Monday, April 21, 2008

You Say Tomato…

It’s beginning to dawn upon me what I’ve been trying to do for the last several years. To assimilate the sacred into the secular—and vice versa—requires a theology capable of integrating with the arts and sciences. Whether to refer to such as venture sacularism or secredism might pose the first of many challenges to its successful pursuit. However it is expressed, though, there seems to be an inherent trap in the attempt to make synonymous such terms as sacred and religion, or secular and science. It was not until I left the church I had grown up in that I realized how unique and rare Dad’s integration of theology and religion was.

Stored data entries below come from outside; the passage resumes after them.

-- ==== Sys2Proof/Decode.lean ====
section
/-! DEFINITION. The decoder (total, spec/30_encoding.md R101), the encoder written from the same format table (R91), the
assembler's choice of the ignored bits (R91's bracketed values, R102), and the host's view of the decoder. -/
namespace Sys2Proof

/-- `w[lo+len-1 : lo]`, the field of `len` bits whose lowest bit is bit `lo` (R8). -/
def field (w : Word) (lo len : Nat) : BitVec len := w.extractLsb' lo len

/-- `w[i]`, one bit (R8). -/
def bit (w : Word) (i : Nat) : Bool := w.getLsbD i

/-- Opcode 0001 and 0101: bit 5 picks the register or the immediate form (R98). -/
def decodeOperate (reg : RegIdx → RegIdx → RegIdx → BitVec 2 → Instr) (imm : RegIdx → RegIdx → BitVec 5 → Instr)
    (w : Word) : Instr :=
  if bit w 5 then imm (field w 9 3) (field w 6 3) (field w 0 5)
  else reg (field w 9 3) (field w 6 3) (field w 0 3) (field w 3 2)

/-- Opcode 0100: bit 11 picks JSR or JSRR (R98). -/
def decodeJump (w : Word) : Instr :=
  if bit w 11 then .jsr (field w 0 11) else .jsrr (field w 6 3) (field w 9 2) (field w 0 6)

/-- Opcode 1111: `ir[7:0]` selects one of the six service rows or the general row (R101, R108, spec/46_trap.md R231). -/
def decodeTrap (w : Word) : Instr :=
  match (field w 0 8).toNat with
  | 0x20 => .getc (field w 8 4)
  | 0x21 => .out (field w 8 4)
  | 0x22 => .puts (field w 8 4)
  | 0x23 => .inChar (field w 8 4)
  | 0x24 => .putsp (field w 8 4)
  | 0x25 => .halt (field w 8 4)
  | _ => .trap (field w 0 8) (field w 8 4)

/-- The decoder: `ir[15:12]` selects the row of R100. Every Word decodes (R101), so it refuses nothing. -/
def decode (w : Word) : Instr :=
  match (field w 12 4).toNat with
  | 0x0 => .br (bit w 11) (bit w 10) (bit w 9) (field w 0 9)
  | 0x1 => decodeOperate .addReg .addImm w
  | 0x2 => .ld (field w 9 3) (field w 0 9)
  | 0x3 => .st (field w 9 3) (field w 0 9)
  | 0x4 => decodeJump w
  | 0x5 => decodeOperate .andReg .andImm w
  | 0x6 => .ldr (field w 9 3) (field w 6 3) (field w 0 6)
  | 0x7 => .str (field w 9 3) (field w 6 3) (field w 0 6)
  | 0x8 => .rti (field w 0 12)
  | 0x9 => .not (field w 9 3) (field w 6 3) (field w 0 6)
  | 0xA => .ldi (field w 9 3) (field w 0 9)
  | 0xB => .sti (field w 9 3) (field w 0 9)
  | 0xC => .jmp (field w 6 3) (field w 9 3) (field w 0 6)
  | 0xD => .reserved (field w 0 12)
  | 0xE => .lea (field w 9 3) (field w 0 9)
  | _ => decodeTrap w

/-- The one Word of an instruction, field by field from bit 15 down (R91, R106). -/
def encode : Instr → Word
  | .br n z p off9 => 0b0000#4 ++ BitVec.ofBool n ++ BitVec.ofBool z ++ BitVec.ofBool p ++ off9
  | .addReg dr sr1 sr2 ign43 => 0b0001#4 ++ dr ++ sr1 ++ 0b0#1 ++ ign43 ++ sr2
  | .addImm dr sr1 imm5 => 0b0001#4 ++ dr ++ sr1 ++ 0b1#1 ++ imm5
  | .ld dr off9 => 0b0010#4 ++ dr ++ off9
  | .st sr off9 => 0b0011#4 ++ sr ++ off9
  | .jsrr baseR ign109 ign50 => 0b0100#4 ++ 0b0#1 ++ ign109 ++ baseR ++ ign50
  | .jsr off11 => 0b0100#4 ++ 0b1#1 ++ off11
  | .andReg dr sr1 sr2 ign43 => 0b0101#4 ++ dr ++ sr1 ++ 0b0#1 ++ ign43 ++ sr2
  | .andImm dr sr1 imm5 => 0b0101#4 ++ dr ++ sr1 ++ 0b1#1 ++ imm5
  | .ldr dr baseR off6 => 0b0110#4 ++ dr ++ baseR ++ off6
  | .str sr baseR off6 => 0b0111#4 ++ sr ++ baseR ++ off6
  | .rti ign110 => 0b1000#4 ++ ign110
  | .not dr sr ign50 => 0b1001#4 ++ dr ++ sr ++ ign50
  | .ldi dr off9 => 0b1010#4 ++ dr ++ off9
  | .sti sr off9 => 0b1011#4 ++ sr ++ off9
  | .jmp baseR ign119 ign50 => 0b1100#4 ++ ign119 ++ baseR ++ ign50
  | .reserved ign110 => 0b1101#4 ++ ign110
  | .lea dr off9 => 0b1110#4 ++ dr ++ off9
  | .trap trapvect8 ign118 => 0b1111#4 ++ ign118 ++ trapvect8
  | .getc ign118 => 0b1111#4 ++ ign118 ++ 0x20#8
  | .out ign118 => 0b1111#4 ++ ign118 ++ 0x21#8
  | .puts ign118 => 0b1111#4 ++ ign118 ++ 0x22#8
  | .inChar ign118 => 0b1111#4 ++ ign118 ++ 0x23#8
  | .putsp ign118 => 0b1111#4 ++ ign118 ++ 0x24#8
  | .halt ign118 => 0b1111#4 ++ ign118 ++ 0x25#8

/-- The same instruction with the value an assembler puts in the ignored bits (R91's brackets). RESERVED has no
assembler form; zeros stand there. -/
def Instr.canonical : Instr → Instr
  | .addReg dr sr1 sr2 _ => .addReg dr sr1 sr2 0b00#2
  | .andReg dr sr1 sr2 _ => .andReg dr sr1 sr2 0b00#2
  | .jsrr baseR _ _ => .jsrr baseR 0b00#2 0b000000#6
  | .jmp baseR _ _ => .jmp baseR 0b000#3 0b000000#6
  | .not dr sr _ => .not dr sr 0b111111#6
  | .rti _ => .rti 0#12
  | .reserved _ => .reserved 0#12
  | .trap v _ => .trap v 0b0000#4
  | .getc _ => .getc 0b0000#4
  | .out _ => .out 0b0000#4
  | .puts _ => .puts 0b0000#4
  | .inChar _ => .inChar 0b0000#4
  | .putsp _ => .putsp 0b0000#4
  | .halt _ => .halt 0b0000#4
  | .br n z p o => .br n z p o
  | .addImm d a i => .addImm d a i
  | .ld d o => .ld d o
  | .st a o => .st a o
  | .jsr o => .jsr o
  | .andImm d a i => .andImm d a i
  | .ldr d b o => .ldr d b o
  | .str a b o => .str a b o
  | .ldi d o => .ldi d o
  | .sti a o => .sti a o
  | .lea d o => .lea d o

/-- `mask` of the instruction's row in spec/opcode_table.json: the bits the decoder looks at (R108). -/
def Instr.rowMask : Instr → Word
  | .addReg _ _ _ _ | .addImm _ _ _ | .andReg _ _ _ _ | .andImm _ _ _ => 0xF020#16
  | .jsr _ | .jsrr _ _ _ => 0xF800#16
  | .getc _ | .out _ | .puts _ | .inChar _ | .putsp _ | .halt _ => 0xF0FF#16
  | .br _ _ _ _ | .ld _ _ | .st _ _ | .ldr _ _ _ | .str _ _ _ | .rti _ | .not _ _ _ | .ldi _ _ | .sti _ _
  | .jmp _ _ _ | .reserved _ | .lea _ _ | .trap _ _ => 0xF000#16

/-- `match` of the instruction's row in spec/opcode_table.json (R108). -/
def Instr.rowMatch : Instr → Word
  | .br _ _ _ _ => 0x0000#16
  | .addReg _ _ _ _ => 0x1000#16
  | .addImm _ _ _ => 0x1020#16
  | .ld _ _ => 0x2000#16
  | .st _ _ => 0x3000#16
  | .jsrr _ _ _ => 0x4000#16
  | .jsr _ => 0x4800#16
  | .andReg _ _ _ _ => 0x5000#16
  | .andImm _ _ _ => 0x5020#16
  | .ldr _ _ _ => 0x6000#16
  | .str _ _ _ => 0x7000#16
  | .rti _ => 0x8000#16
  | .not _ _ _ => 0x9000#16
  | .ldi _ _ => 0xA000#16
  | .sti _ _ => 0xB000#16
  | .jmp _ _ _ => 0xC000#16
  | .reserved _ => 0xD000#16
  | .lea _ _ => 0xE000#16
  | .trap _ _ => 0xF000#16
  | .getc _ => 0xF020#16
  | .out _ => 0xF021#16
  | .puts _ => 0xF022#16
  | .inChar _ => 0xF023#16
  | .putsp _ => 0xF024#16
  | .halt _ => 0xF025#16

/-- The host's view of the decoder: an instruction is one Word (R90), so more than 16 bits is none. -/
def decodeTableWord (nbits w : Nat) : Option Instr :=
  if nbits ≤ 16 then some (decode (BitVec.ofNat 16 (w % 2 ^ nbits))) else none

end Sys2Proof
end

Once exposed to other congregations of United Methodists caused me to realize rather quickly that a lot of religion has little or nothing to do with theology unless by implicitness or inference. “I believe in God the father” can be professed without any theological undergirding, although without such a foundation the significance of such a statement is put into question. For me it is akin to stating “I believe that two plus two equals four” without having any understanding of the mathematics that make it true. Having immersed myself in the secular world for the last decade has helped me to realize that many who reject religion do so because they have had little or no exposure to theology. The converse is true to the degree that religious people reject other kinds of thinking because of contrived and artificial polarizations between the sacred and the secular. So, I’ve been hanging out in the real world after leaving the church and in the process am discovering that there is a pressing need for both worlds to discover their common ground.